6.Trump es un payaso bobo maestro del entretenimiento, porque parece no darse cuenta de la diferencia entre decir tonterías y hablar con cuidado y respeto a la verdad.

7.La táctica del imbécil hace que el oyente dude de sí mismo. Basta con rebatir sus argumentos para que se reafirme con más vehemencia en una falsedad o cambie de estrategia y niegue haber dicho nunca otra cosa; y lo dirá con una confianza suprema, capaz de debilitar la creatividad de la persona cooperativa.

8.No necesita conocer bien los hechos. “¿Tú crees que yo voy comprobando todas las estadísticas que leo?” le respondió a alguien que cuestionó su dudosa mención de datos.

9.Para Aaron James, Donald Trump es un imbécil inconsciente, de ninguna manera un manipulador cínico o intrigante, lo que no quita que quiera avanzar en el terreno de la política hablando maravillas de sí mismo, con ese “amor propio inflamado” que le es característico.

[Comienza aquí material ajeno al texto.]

-- ==== Sys2Proof/Machine/Rows47.lean ====
section
/-! DEFINITION. The rows of spec/opcode_table.json for the instructions of spec/47_vfpclass_to_insertps.md (VFPCLASS to INSERTPS), in the order of the table:
space, map, pp, W, L, opcode, roles of ModRM.reg, vvvv and r/m, mod, VSIB, imm8, r/m is the destination, masking, broadcast
bytes, rounding, tuple, CPUID flags, exception class, alignment, 64-bit mode only. -/

namespace Sys2Proof.Machine.Rows

/-- VFPCLASSPD (R501) -/
def vfpclasspd : List Row :=
  [⟨.evex, .m0F3A, .p66, .w1, .l128, 0x66, .kreg, .none, .vec, .any, false, true, false, .merge, 8, .none, .fv 8, [.avx512vl, .avx512dq], .e4, false, false⟩,
   ⟨.evex, .m0F3A, .p66, .w1, .l256, 0x66, .kreg, .none, .vec, .any, false, true, false, .merge, 8, .none, .fv 8, [.avx512vl, .avx512dq], .e4, false, false⟩,
   ⟨.evex, .m0F3A, .p66, .w1, .l512, 0x66, .kreg, .none, .vec, .any, false, true, false, .merge, 8, .none, .fv 8, [.avx512dq], .e4, false, false⟩]

/-- VFPCLASSPS (R502) -/
def vfpclassps : List Row :=
  [⟨.evex, .m0F3A, .p66, .w0, .l128, 0x66, .kreg, .none, .vec, .any, false, true, false, .merge, 4, .none, .fv 4, [.avx512vl, .avx512dq], .e4, false, false⟩,
   ⟨.evex, .m0F3A, .p66, .w0, .l256, 0x66, .kreg, .none, .vec, .any, false, true, false, .merge, 4, .none, .fv 4, [.avx512vl, .avx512dq], .e4, false, false⟩,
   ⟨.evex, .m0F3A, .p66, .w0, .l512, 0x66, .kreg, .none, .vec, .any, false, true, false, .merge, 4, .none, .fv 4, [.avx512dq], .e4, false, false⟩]

/-- VFPCLASSSD (R503) -/
def vfpclasssd : List Row :=
  [⟨.evex, .m0F3A, .p66, .w1, .any, 0x67, .kreg, .none, .vec, .any, false, true, false, .merge, 0, .none, .fixed 8, [.avx512dq], .e6, false, false⟩]

/-- VFPCLASSSS (R504) -/
def vfpclassss : List Row :=
  [⟨.evex, .m0F3A, .p66, .w0, .any, 0x67, .kreg, .none, .vec, .any, false, true, false, .merge, 0, .none, .fixed 4, [.avx512dq], .e6, false, false⟩]

/-- VPGATHERDD (R506) -/
def vpgatherdd : List Row :=
  [⟨.evex, .m0F38, .p66, .w0, .l128, 0x90, .vec, .none, .vec, .mem, true, false, false, .must, 0, .none, .fixed 4, [.avx512vl, .avx512f], .e12, false, false⟩,
   ⟨.evex, .m0F38, .p66, .w0, .l256, 0x90, .vec, .none, .vec, .mem, true, false, false, .must, 0, .none, .fixed 4, [.avx512vl, .avx512f], .e12, false, false⟩,
   ⟨.evex, .m0F38, .p66, .w0, .l512, 0x90, .vec, .none, .vec, .mem, true, false, false, .must, 0, .none, .fixed 4, [.avx512f], .e12, false, false⟩]

/-- VPGATHERDQ (R507) -/
def vpgatherdq : List Row :=
  [⟨.evex, .m0F38, .p66, .w1, .l128, 0x90, .vec, .none, .vec, .mem, true, false, false, .must, 0, .none, .fixed 8, [.avx512vl, .avx512f], .e12, false, false⟩,
   ⟨.evex, .m0F38, .p66, .w1, .l256, 0x90, .vec, .none, .vec, .mem, true, false, false, .must, 0, .none, .fixed 8, [.avx512vl, .avx512f], .e12, false, false⟩,
   ⟨.evex, .m0F38, .p66, .w1, .l512, 0x90, .vec, .none, .vec, .mem, true, false, false, .must, 0, .none, .fixed 8, [.avx512f], .e12, false, false⟩]

/-- VPGATHERQD (R508) -/
def vpgatherqd : List Row :=
  [⟨.evex, .m0F38, .p66, .w0, .l128, 0x91, .vec, .none, .vec, .mem, true, false, false, .must, 0, .none, .fixed 4, [.avx512vl, .avx512f], .e12, false, false⟩,
   ⟨.evex, .m0F38, .p66, .w0, .l256, 0x91, .vec, .none, .vec, .mem, true, false, false, .must, 0, .none, .fixed 4, [.avx512vl, .avx512f], .e12, false, false⟩,
   ⟨.evex, .m0F38, .p66, .w0, .l512, 0x91, .vec, .none, .vec, .mem, true, false, false, .must, 0, .none, .fixed 4, [.avx512f], .e12, false, false⟩]

/-- VPGATHERQQ (R509) -/
def vpgatherqq : List Row :=
  [⟨.evex, .m0F38, .p66, .w1, .l128, 0x91, .vec, .none, .vec, .mem, true, false, false, .must, 0, .none, .fixed 8, [.avx512vl, .avx512f], .e12, false, false⟩,
   ⟨.evex, .m0F38, .p66, .w1, .l256, 0x91, .vec, .none, .vec, .mem, true, false, false, .must, 0, .none, .fixed 8, [.avx512vl, .avx512f], .e12, false, false⟩,
   ⟨.evex, .m0F38, .p66, .w1, .l512, 0x91, .vec, .none, .vec, .mem, true, false, false, .must, 0, .none, .fixed 8, [.avx512f], .e12, false, false⟩]

/-- VGATHERDPS (R510) -/
def vgatherdps : List Row :=
  [⟨.evex, .m0F38, .p66, .w0, .l128, 0x92, .vec, .none, .vec, .mem, true, false, false, .must, 0, .none, .fixed 4, [.avx512vl, .avx512f], .e12, false, false⟩,
   ⟨.evex, .m0F38, .p66, .w0, .l256, 0x92, .vec, .none, .vec, .mem, true, false, false, .must, 0, .none, .fixed 4, [.avx512vl, .avx512f], .e12, false, false⟩,
   ⟨.evex, .m0F38, .p66, .w0, .l512, 0x92, .vec, .none, .vec, .mem, true, false, false, .must, 0, .none, .fixed 4, [.avx512f], .e12, false, false⟩]

/-- VGATHERDPD (R511) -/
def vgatherdpd : List Row :=
  [⟨.evex, .m0F38, .p66, .w1, .l128, 0x92, .vec, .none, .vec, .mem, true, false, false, .must, 0, .none, .fixed 8, [.avx512vl, .avx512f], .e12, false, false⟩,
   ⟨.evex, .m0F38, .p66, .w1, .l256, 0x92, .vec, .none, .vec, .mem, true, false, false, .must, 0, .none, .fixed 8, [.avx512vl, .avx512f], .e12, false, false⟩,
   ⟨.evex, .m0F38, .p66, .w1, .l512, 0x92, .vec, .none, .vec, .mem, true, false, false, .must, 0, .none, .fixed 8, [.avx512f], .e12, false, false⟩]

/-- VGATHERQPS (R512) -/
def vgatherqps : List Row :=
  [⟨.evex, .m0F38, .p66, .w0, .l128, 0x93, .vec, .none, .vec, .mem, true, false, false, .must, 0, .none, .fixed 4, [.avx512vl, .avx512f], .e12, false, false⟩,
   ⟨.evex, .m0F38, .p66, .w0, .l256, 0x93, .vec, .none, .vec, .mem, true, false, false, .must, 0, .none, .fixed 4, [.avx512vl, .avx512f], .e12, false, false⟩,
   ⟨.evex, .m0F38, .p66, .w0, .l512, 0x93, .vec, .none, .vec, .mem, true, false, false, .must, 0, .none, .fixed 4, [.avx512f], .e12, false, false⟩]

/-- VGATHERQPD (R513) -/
def vgatherqpd : List Row :=
  [⟨.evex, .m0F38, .p66, .w1, .l128, 0x93, .vec, .none, .vec, .mem, true, false, false, .must, 0, .none, .fixed 8, [.avx512vl, .avx512f], .e12, false, false⟩,
   ⟨.evex, .m0F38, .p66, .w1, .l256, 0x93, .vec, .none, .vec, .mem, true, false, false, .must, 0, .none, .fixed 8, [.avx512vl, .avx512f], .e12, false, false⟩,
   ⟨.evex, .m0F38, .p66, .w1, .l512, 0x93, .vec, .none, .vec, .mem, true, false, false, .must, 0, .none, .fixed 8, [.avx512f], .e12, false, false⟩]

/-- VGETEXPPD (R515) -/
def vgetexppd : List Row :=
  [⟨.evex, .m0F38, .p66, .w1, .l128, 0x42, .vec, .none, .vec, .any, false, false, false, .zero, 8, .none, .fv 8, [.avx512vl, .avx512f], .e2, false, false⟩,
   ⟨.evex, .m0F38, .p66, .w1, .l256, 0x42, .vec, .none, .vec, .any, false, false, false, .zero, 8, .none, .fv 8, [.avx512vl, .avx512f], .e2, false, false⟩,
   ⟨.evex, .m0F38, .p66, .w1, .l512, 0x42, .vec, .none, .vec, .any, false, false, false, .zero, 8, .sae, .fv 8, [.avx512f], .e2, false, false⟩]

/-- VGETEXPPS (R516) -/
def vgetexpps : List Row :=
  [⟨.evex, .m0F38, .p66, .w0, .l128, 0x42, .vec, .none, .vec, .any, false, false, false, .zero, 4, .none, .fv 4, [.avx512vl, .avx512f], .e2, false, false⟩,
   ⟨.evex, .m0F38, .p66, .w0, .l256, 0x42, .vec, .none, .vec, .any, false, false, false, .zero, 4, .none, .fv 4, [.avx512vl, .avx512f], .e2, false, false⟩,
   ⟨.evex, .m0F38, .p66, .w0, .l512, 0x42, .vec, .none, .vec, .any, false, false, false, .zero, 4, .sae, .fv 4, [.avx512f], .e2, false, false⟩]

/-- VGETEXPSD (R517) -/
def vgetexpsd : List Row :=
  [⟨.evex, .m0F38, .p66, .w1, .any, 0x43, .vec, .vec, .vec, .any, false, false, false, .zero, 0, .sae, .fixed 8, [.avx512f], .e3, false, false⟩]

/-- VGETEXPSS (R518) -/
def vgetexpss : List Row :=
  [⟨.evex, .m0F38, .p66, .w0, .any, 0x43, .vec, .vec, .vec, .any, false, false, false, .zero, 0, .sae, .fixed 4, [.avx512f], .e3, false, false⟩]

/-- VGETMANTPD (R520) -/
def vgetmantpd : List Row :=
  [⟨.evex, .m0F3A, .p66, .w1, .l128, 0x26, .vec, .none, .vec, .any, false, true, false, .zero, 8, .none, .fv 8, [.avx512vl, .avx512f], .e2, false, false⟩,
   ⟨.evex, .m0F3A, .p66, .w1, .l256, 0x26, .vec, .none, .vec, .any, false, true, false, .zero, 8, .none, .fv 8, [.avx512vl, .avx512f], .e2, false, false⟩,
   ⟨.evex, .m0F3A, .p66, .w1, .l512, 0x26, .vec, .none, .vec, .any, false, true, false, .zero, 8, .sae, .fv 8, [.avx512f], .e2, false, false⟩]

/-- VGETMANTPS (R521) -/
def vgetmantps : List Row :=
  [⟨.evex, .m0F3A, .p66, .w0, .l128, 0x26, .vec, .none, .vec, .any, false, true, false, .zero, 4, .none, .fv 4, [.avx512vl, .avx512f], .e2, false, false⟩,
   ⟨.evex, .m0F3A, .p66, .w0, .l256, 0x26, .vec, .none, .vec, .any, false, true, false, .zero, 4, .none, .fv 4, [.avx512vl, .avx512f], .e2, false, false⟩,
   ⟨.evex, .m0F3A, .p66, .w0, .l512, 0x26, .vec, .none, .vec, .any, false, true, false, .zero, 4, .sae, .fv 4, [.avx512f], .e2, false, false⟩]

/-- VGETMANTSD (R522) -/
def vgetmantsd : List Row :=
  [⟨.evex, .m0F3A, .p66, .w1, .any, 0x27, .vec, .vec, .vec, .any, false, true, false, .zero, 0, .sae, .fixed 8, [.avx512f], .e3, false, false⟩]

/-- VGETMANTSS (R523) -/
def vgetmantss : List Row :=
  [⟨.evex, .m0F3A, .p66, .w0, .any, 0x27, .vec, .vec, .vec, .any, false, true, false, .zero, 0, .sae, .fixed 4, [.avx512f], .e3, false, false⟩]

/-- VINSERTF128 (R524) -/
def vinsertf128 : List Row :=
  [⟨.vex, .m0F3A, .p66, .w0, .l256, 0x18, .vec, .vec, .vec, .any, false, true, false, .none, 0, .none, .fixed 1, [.avx], .vex 6, false, false⟩]

/-- VINSERTF32X4 (R524) -/
def vinsertf32x4 : List Row :=
  [⟨.evex, .m0F3A, .p66, .w0, .l256, 0x18, .vec, .vec, .vec, .any, false, true, false, .zero, 0, .none, .fixed 16, [.avx512vl, .avx512f], .e6nf, false, false⟩,
   ⟨.evex, .m0F3A, .p66, .w0, .l512, 0x18, .vec, .vec, .vec, .any, false, true, false, .zero, 0, .none, .fixed 16, [.avx512f], .e6nf, false, false⟩]

/-- VINSERTF64X2 (R524) -/
def vinsertf64x2 : List Row :=
  [⟨.evex, .m0F3A, .p66, .w1, .l256, 0x18, .vec, .vec, .vec, .any, false, true, false, .zero, 0, .none, .fixed 16, [.avx512vl, .avx512dq], .e6nf, false, false⟩,
   ⟨.evex, .m0F3A, .p66, .w1, .l512, 0x18, .vec, .vec, .vec, .any, false, true, false, .zero, 0, .none, .fixed 16, [.avx512dq], .e6nf, false, false⟩]

/-- VINSERTF32X8 (R524) -/
def vinsertf32x8 : List Row :=
  [⟨.evex, .m0F3A, .p66, .w0, .l512, 0x1A, .vec, .vec, .vec, .any, false, true, false, .zero, 0, .none, .fixed 32, [.avx512dq], .e6nf, false, false⟩]

/-- VINSERTF64X4 (R524) -/
def vinsertf64x4 : List Row :=
  [⟨.evex, .m0F3A, .p66, .w1, .l512, 0x1A, .vec, .vec, .vec, .any, false, true, false, .zero, 0, .none, .fixed 32, [.avx512f], .e6nf, false, false⟩]

/-- VINSERTI128 (R525) -/
def vinserti128 : List Row :=
  [⟨.vex, .m0F3A, .p66, .w0, .l256, 0x38, .vec, .vec, .vec, .any, false, true, false, .none, 0, .none, .fixed 1, [.avx2], .vex 6, false, false⟩]

/-- VINSERTI32X4 (R525) -/
def vinserti32x4 : List Row :=
  [⟨.evex, .m0F3A, .p66, .w0, .l256, 0x38, .vec, .vec, .vec, .any, false, true, false, .zero, 0, .none, .fixed 16, [.avx512vl, .avx512f], .e6nf, false, false⟩,
   ⟨.evex, .m0F3A, .p66, .w0, .l512, 0x38, .vec, .vec, .vec, .any, false, true, false, .zero, 0, .none, .fixed 16, [.avx512f], .e6nf, false, false⟩]

/-- VINSERTI64X2 (R525) -/
def vinserti64x2 : List Row :=
  [⟨.evex, .m0F3A, .p66, .w1, .l256, 0x38, .vec, .vec, .vec, .any, false, true, false, .zero, 0, .none, .fixed 16, [.avx512vl, .avx512dq], .e6nf, false, false⟩,
   ⟨.evex, .m0F3A, .p66, .w1, .l512, 0x38, .vec, .vec, .vec, .any, false, true, false, .zero, 0, .none, .fixed 16, [.avx512dq], .e6nf, false, false⟩]

/-- VINSERTI32X8 (R525) -/
def vinserti32x8 : List Row :=
  [⟨.evex, .m0F3A, .p66, .w0, .l512, 0x3A, .vec, .vec, .vec, .any, false, true, false, .zero, 0, .none, .fixed 32, [.avx512dq], .e6nf, false, false⟩]

/-- VINSERTI64X4 (R525) -/
def vinserti64x4 : List Row :=
  [⟨.evex, .m0F3A, .p66, .w1, .l512, 0x3A, .vec, .vec, .vec, .any, false, true, false, .zero, 0, .none, .fixed 32, [.avx512f], .e6nf, false, false⟩]

/-- INSERTPS (R526) -/
def insertps : List Row :=
  [⟨.legacy, .m0F3A, .p66, .wig, .any, 0x21, .vec, .none, .vec, .any, false, true, false, .none, 0, .none, .fixed 1, [.sse41], .sse 5, false, false⟩]

/-- VINSERTPS (R526) -/
def vinsertps : List Row :=
  [⟨.vex, .m0F3A, .p66, .wig, .l128, 0x21, .vec, .vec, .vec, .any, false, true, false, .none, 0, .none, .fixed 1, [.avx], .vex 5, false, false⟩,
   ⟨.evex, .m0F3A, .p66, .w0, .l128, 0x21, .vec, .vec, .vec, .any, false, true, false, .none, 0, .none, .fixed 4, [.avx512f], .e9nf, false, false⟩]

end Sys2Proof.Machine.Rows
end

10.En un hombre racista, sexista, xenófobo, tal vez la imbecilidad no resulte su peor rasgo, anailiza el autor. No tiene rival a la hora de desplegar las artes propias del imbécil –bien como matón de patio de colegio, bien como boxeador dado a humillar al oponente-: Es un espectáculo en sí mismo y en eso consiste su principal atractivo. ¿Será que nos gustan los payasos bobos y nos sentimos atraídos por ellos aun asqueados?

¿Quién es Aaron James? Doctor en Filosofía por la Universidad de Harvard y profesor titular de filosofía por la Universidad de California, Irvine. Es el autor de Assholes: A Theory (2015) y de Fairness in Practice: A Social Contract for a Global Economy (2012). Recibió el premio Burkhardt Fellowshipdel American Council of Learned Societies que financió su año académico (2009-2010) en el Center for Advanced Study in the Behavioral Sciences en la Universidad de Stanford. En el 2013 fue profesor visitante del departamento de filosofía de la New York University.